"""
-- ==== Sys2Proof/Laws/Exec.lean ====
section
/-! SUPPORT. One lemma per meaning and per shared operation, saying once everything it can do; and what one step can do. -/

namespace Sys2Proof.Machine

/-! ### Command starts -/

theorem State.descriptorValid_iff {s : State} (hw : s.mem.wf = true) :
    s.descriptorValid = true ↔ s.srcAddr + s.srcLen.toNat ≤ 2 ^ s.addrW ∧ s.messageReadable := by
  simp [State.descriptorValid, rangeFits, Memory.covers_iff hw, State.messageReadable, State.memRead]

theorem startCommand_next {mode : Bool} {s t : State} (h : startCommand mode s = .next t) :
    s.busy = false ∧ s.addrWritten = true ∧ s.lenWritten = true ∧ s.descriptorValid = true ∧ t = s.started mode := by
  unfold startCommand at h
  split at h
  · cases h
  · split at h
    · cases h
    · split at h
      · cases h
      · cases h; simp_all

theorem startCommand_of_canStart {s : State} (h : s.CanStart) (mode : Bool) :
    startCommand mode s = .next (s.started mode) := by
  have hv : s.descriptorValid = true := (State.descriptorValid_iff h.mem_wf).2 ⟨h.fits, h.readable⟩
  simp [startCommand, h.idle, h.addr_written, h.len_written, hv]

/-! ### Micro-operations with a condition -/

theorem execLoad_next {s t : State} (h : execLoad s = .next t) :
    s.blk.toNat < s.nblk ∧ s.blockReadable = true ∧ t = s.afterLoad := by
  unfold execLoad at h
  split at h
  · cases h
  · split at h
    · cases h
    · cases h; simp_all

theorem execLoad_of {s : State} (hb : s.blk.toNat < s.nblk) (hr : s.blockReadable = true) :
    execLoad s = .next s.afterLoad := by
  simp [execLoad, hr, Nat.not_le.2 hb]

theorem execExpand_next {s t : State} (h : execExpand s = .next t) :
    16 ≤ s.t.toNat ∧ s.t.toNat ≤ 63 ∧ t = s.afterExpand := by
  unfold execExpand at h
  split at h
  · cases h; simp_all
  · cases h

theorem execRound_next {s t : State} (h : execRound s = .next t) : s.t.toNat ≤ 63 ∧ t = s.afterRound := by
  unfold execRound at h
  split at h
  · cases h; simp_all
  · cases h

/-- The message bytes of block `BLK` are readable when all message bytes are. -/
theorem State.blockReadable_of {s : State} (h : s.pass = false → s.messageReadable) : s.blockReadable = true := by
  unfold State.blockReadable
  cases hp : s.pass with
  | true => rfl
  | false =>
    simp only [Bool.false_or, List.all_eq_true, List.mem_range]
    intro i hi
    have hl : s.messageLen = s.srcLen.toNat := by simp [State.messageLen, hp]
    have := h hp (64 * s.blk.toNat + i) (by simp only [State.blockBytes, hl] at hi; omega)
    rwa [← Nat.add_assoc] at this

/-! ### Every instruction -/

/-- What instruction `i` has done when it takes `s` to `t`. -/
def ExecNext (i : Instr) (s t : State) : Prop :=
  match i with
  | .sha256 => s.busy = false ∧ s.addrWritten = true ∧ s.lenWritten = true ∧ s.descriptorValid = true ∧ t = s.started false
  | .sha256d => s.busy = false ∧ s.addrWritten = true ∧ s.lenWritten = true ∧ s.descriptorValid = true ∧ t = s.started true
  | .idle => t = s
  | .init => t = s.afterInit
  | .load => s.blk.toNat < s.nblk ∧ s.blockReadable = true ∧ t = s.afterLoad
  | .expand => 16 ≤ s.t.toNat ∧ s.t.toNat ≤ 63 ∧ t = s.afterExpand
  | .setup => t = s.afterSetup
  | .round => s.t.toNat ≤ 63 ∧ t = s.afterRound
  | .chain => t = s.afterChain
  | .xfer => t = s.afterXfer
  | .finish => t = s.afterFinish

/-- What an instruction that answers a next state has done. -/
theorem exec_next {i : Instr} {s t : State} (h : exec i s = .next t) : ExecNext i s t := by
  cases i with
  | sha256 => exact startCommand_next h
  | sha256d => exact startCommand_next h
  | load => exact execLoad_next h
  | expand => exact execExpand_next h
  | round => exact execRound_next h
  | idle => cases h; rfl
  | init => cases h; rfl
  | setup => cases h; rfl
  | chain => cases h; rfl
  | xfer => cases h; rfl
  | finish => cases h; rfl

/-! ### Well-formedness and the host's side -/

/-- The pending moves play no part in well-formedness. -/
theorem State.inv_withAgenda {s : State} (h : s.Inv) (rest : List HostMove) : (s.withAgenda rest).Inv := by
  cases h; constructor <;> assumption

/-- Nor do the answers the host has got. -/
theorem State.inv_answer {s : State} (h : s.Inv) (x : HostValue) : (s.answer x).Inv := by
  cases h; constructor <;> assumption

/-! ### Outside actions -/

theorem State.inMessage_iff (s : State) (a : Addr) :
    s.inMessage a = true ↔ s.srcAddr ≤ a ∧ a < s.srcAddr + s.srcLen.toNat := by
  simp [State.inMessage]

theorem State.isAddress_iff (s : State) (a : Addr) : s.isAddress a = true ↔ a < 2 ^ s.addrW := by
  simp [State.isAddress]

/-- What outside action `a` has done when it takes `s` to `t`. -/
def ActionNext (a : HostAction) (s t : State) : Prop :=
  match a with
  | .setSrcAddr v => s.busy = false ∧ t = s.withSrcAddr v
  | .setSrcLen v => s.busy = false ∧ t = s.withSrcLen v
  | .read .status => t = s.answer (.status s.statusWord)
  | .read .srcAddr => s.addrWritten = true ∧ t = s.answer (.srcAddr s.srcAddr)
  | .read .srcLen => s.lenWritten = true ∧ t = s.answer (.srcLen s.srcLen)
  | .read (.digestWord j) => s.valid = true ∧ t = s.answer (.digestWord j (digestWord s.digest j))
  | .readDigest => s.valid = true ∧ t = s.answer (.digest s.digest)
  | .pollDone => t = s.answer (.status s.statusWord)
  | .memStore addr byte => s.isAddress addr = true ∧ ¬(s.busy = true ∧ s.inMessage addr = true) ∧ t = s.withByte addr byte
  | .memUnmap addr => s.isAddress addr = true ∧ ¬(s.busy = true ∧ s.inMessage addr = true) ∧ t = s.withoutByte addr
  | .reset => t = s.resetBlock

/-- What an outside action that answers a next state has done. -/
theorem hostAction_next {a : HostAction} {s t : State} (h : hostAction a s = .next t) : ActionNext a s t := by
  cases a with
  | setSrcAddr v => simp only [hostAction, writeSrcAddr] at h; split at h <;> cases h; simp_all [ActionNext]
  | setSrcLen v => simp only [hostAction, writeSrcLen] at h; split at h <;> cases h; simp_all [ActionNext]
  | read r =>
    cases r with
    | status => cases h; rfl
    | srcAddr => simp only [hostAction, readReg] at h; split at h <;> cases h; simp_all [ActionNext]
    | srcLen => simp only [hostAction, readReg] at h; split at h <;> cases h; simp_all [ActionNext]
    | digestWord j => simp only [hostAction, readReg] at h; split at h <;> cases h; simp_all [ActionNext]
  | readDigest => simp only [hostAction, readDigest] at h; split at h <;> cases h; simp_all [ActionNext]
  | pollDone => cases h; rfl
  | memStore addr byte =>
    simp only [hostAction, storeByte] at h
    repeat' split at h
    all_goals cases h
    simp_all [ActionNext]
  | memUnmap addr =>
    simp only [hostAction, unmapByte] at h
    repeat' split at h
    all_goals cases h
    simp_all [ActionNext]
  | reset => cases h; rfl

/-! ### Decoding and fetching -/

/-- The codes and their instructions, read in either direction. -/
theorem decode_eq_some_iff (c : Code) (i : Instr) : decode c = some i ↔ c = encode i := by
  constructor
  · cases c with
    | cmd w =>
      simp only [decode, decodeCmd]
      repeat' split
      all_goals (intro h; cases h; try subst w; try rfl)
    | phase p =>
      simp only [decode, decodePhase]
      repeat' split
      all_goals (intro h; cases h; try subst p; try rfl)
  · rintro rfl; cases i <;> rfl

/-- Only the two commands are written to register 0. -/
theorem decodeWrite_command {addrW n v : Nat} {i : Instr} (h : decodeWrite addrW n v = .ok (.command i)) :
    i = .sha256 ∨ i = .sha256d := by
  unfold decodeWrite at h
  repeat' split at h
  all_goals cases h
  rename_i j hj
  have hc := (decode_eq_some_iff (.cmd (BitVec.ofNat 32 v)) i).1 hj
  cases i <;> simp [encode] at hc ⊢

/-- A register write is decoded into a command or a descriptor action, never a store, an unmapping or a reset; an address
that decodes fits its width. -/
theorem decodeWrite_action {addrW n v : Nat} {a : HostAction} (h : decodeWrite addrW n v = .ok (.action a)) :
    (∃ x, a = .setSrcAddr x ∧ x < 2 ^ addrW) ∨ (∃ x, a = .setSrcLen x) := by
  unfold decodeWrite at h
  repeat' split at h
  all_goals cases h
  · exact .inl ⟨_, rfl, by assumption⟩
  · exact .inr ⟨_, rfl⟩

/-- Action `a` is what the outside move `m` asks for, as far as memory and reset are concerned, and an address it writes to
SRC_ADDR fits `addrW` bits. -/
def comesFrom (addrW : Nat) (a : HostAction) (m : HostMove) : Prop :=
  (∀ x, a = .setSrcAddr x → x < 2 ^ addrW) ∧ (∀ x b, a = .memStore x b → m = .memStore x b) ∧ (∀ x, a = .memUnmap x → m = .memUnmap x) ∧ (a = .reset → m = .reset)

/-- What the fetch of a step can be: the sequencer's turn, a command word, another outside action, or a refusal; always on
the state with nothing but the agenda changed. -/
theorem fetch_cases (s : State) :
    (∃ ag, fetch s = fetchPhase (s.withAgenda ag)) ∨
    (∃ i ag, (i = .sha256 ∨ i = .sha256d) ∧ fetch s = .instr i (s.withAgenda ag)) ∨
    (∃ a m ag, s.agenda = m :: ag ∧ comesFrom s.addrW a m ∧ fetch s = .action a (s.withAgenda ag)) ∨ (∃ r, fetch s = .refuse r) := by
  unfold fetch
  split
  · rename_i h; exact .inl ⟨[], by rw [show s.withAgenda [] = s by unfold State.withAgenda; rw [← h]]⟩
  · exact .inl ⟨_, rfl⟩
  · rename_i rest h
    split
    · exact .inr (.inr (.inl ⟨_, _, _, h, by simp [comesFrom], rfl⟩))
    · exact .inl ⟨_, by rw [show s.withAgenda (.waitValid :: rest) = s by unfold State.withAgenda; rw [← h]]⟩
  · rename_i n v rest h
    unfold fetchWrite
    split
    · rename_i i hd
      exact .inr (.inl ⟨i, rest, decodeWrite_command hd, rfl⟩)
    · rename_i a hd
      refine .inr (.inr (.inl ⟨_, _, _, h, ?_, rfl⟩))
      rcases decodeWrite_action hd with ⟨x, rfl, hx⟩ | ⟨x, rfl⟩
      · simpa [comesFrom] using hx
      · simp [comesFrom]
    · exact .inr (.inr (.inr ⟨_, rfl⟩))
  · rename_i h
    unfold fetchRead
    split
    · exact .inr (.inr (.inl ⟨_, _, _, h, by simp [comesFrom], rfl⟩))
    · exact .inr (.inr (.inr ⟨_, rfl⟩))
  · rename_i h; exact .inr (.inr (.inl ⟨_, _, _, h, by simp [comesFrom], rfl⟩))
  · rename_i h; exact .inr (.inr (.inl ⟨_, _, _, h, by simp [comesFrom], rfl⟩))
  · rename_i h; exact .inr (.inr (.inl ⟨_, _, _, h, by simp [comesFrom], rfl⟩))
  · rename_i h; exact .inr (.inr (.inl ⟨_, _, _, h, by simp [comesFrom], rfl⟩))

/-- What a step that answers a next state has done: the micro-operation PHASE names, a command start, or an outside
action, in each case on the state with nothing but the agenda changed. -/
theorem step_next {s t : State} (h : step s = .next t) :
    (∃ i ag, .phase s.phase = encode i ∧ exec i (s.withAgenda ag) = .next t) ∨
    (∃ m ag, startCommand m (s.withAgenda ag) = .next t) ∨
    (∃ a m ag, s.agenda = m :: ag ∧ comesFrom s.addrW a m ∧ hostAction a (s.withAgenda ag) = .next t) := by
  unfold step at h
  rcases fetch_cases s with ⟨ag, hf⟩ | ⟨i, ag, hi, hf⟩ | ⟨a, m, ag, hm, ha, hf⟩ | ⟨r, hf⟩ <;> rw [hf] at h
  · unfold fetchPhase at h
    split at h
    · rename_i i s' hi
      split at hi
      · rename_i j hj
        cases hi
        exact .inl ⟨i, ag, (decode_eq_some_iff _ _).1 hj, h⟩
      · cases hi
    · rename_i a s' ha; split at ha <;> cases ha
    · cases h
  · rcases hi with rfl | rfl
    · exact .inr (.inl ⟨false, ag, h⟩)
    · exact .inr (.inl ⟨true, ag, h⟩)
  · exact .inr (.inr ⟨a, m, ag, hm, ha, h⟩)
  · cases h

end Sys2Proof.Machine
end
"""
Try it:
Would you quote everything above from the line containing "simp only [decode, decodePhase]" down to the line containing "def comesFrom (addrW"? Include both of those lines and nothing else.

The completed task:
      simp only [decode, decodePhase]
      repeat' split
      all_goals (intro h; cases h; try subst p; try rfl)
  · rintro rfl; cases i <;> rfl

/-- Only the two commands are written to register 0. -/
theorem decodeWrite_command {addrW n v : Nat} {i : Instr} (h : decodeWrite addrW n v = .ok (.command i)) :
    i = .sha256 ∨ i = .sha256d := by
  unfold decodeWrite at h
  repeat' split at h
  all_goals cases h
  rename_i j hj
  have hc := (decode_eq_some_iff (.cmd (BitVec.ofNat 32 v)) i).1 hj
  cases i <;> simp [encode] at hc ⊢

/-- A register write is decoded into a command or a descriptor action, never a store, an unmapping or a reset; an address
that decodes fits its width. -/
theorem decodeWrite_action {addrW n v : Nat} {a : HostAction} (h : decodeWrite addrW n v = .ok (.action a)) :
    (∃ x, a = .setSrcAddr x ∧ x < 2 ^ addrW) ∨ (∃ x, a = .setSrcLen x) := by
  unfold decodeWrite at h
  repeat' split at h
  all_goals cases h
  · exact .inl ⟨_, rfl, by assumption⟩
  · exact .inr ⟨_, rfl⟩

/-- Action `a` is what the outside move `m` asks for, as far as memory and reset are concerned, and an address it writes to
SRC_ADDR fits `addrW` bits. -/
def comesFrom (addrW : Nat) (a : HostAction) (m : HostMove) : Prop :=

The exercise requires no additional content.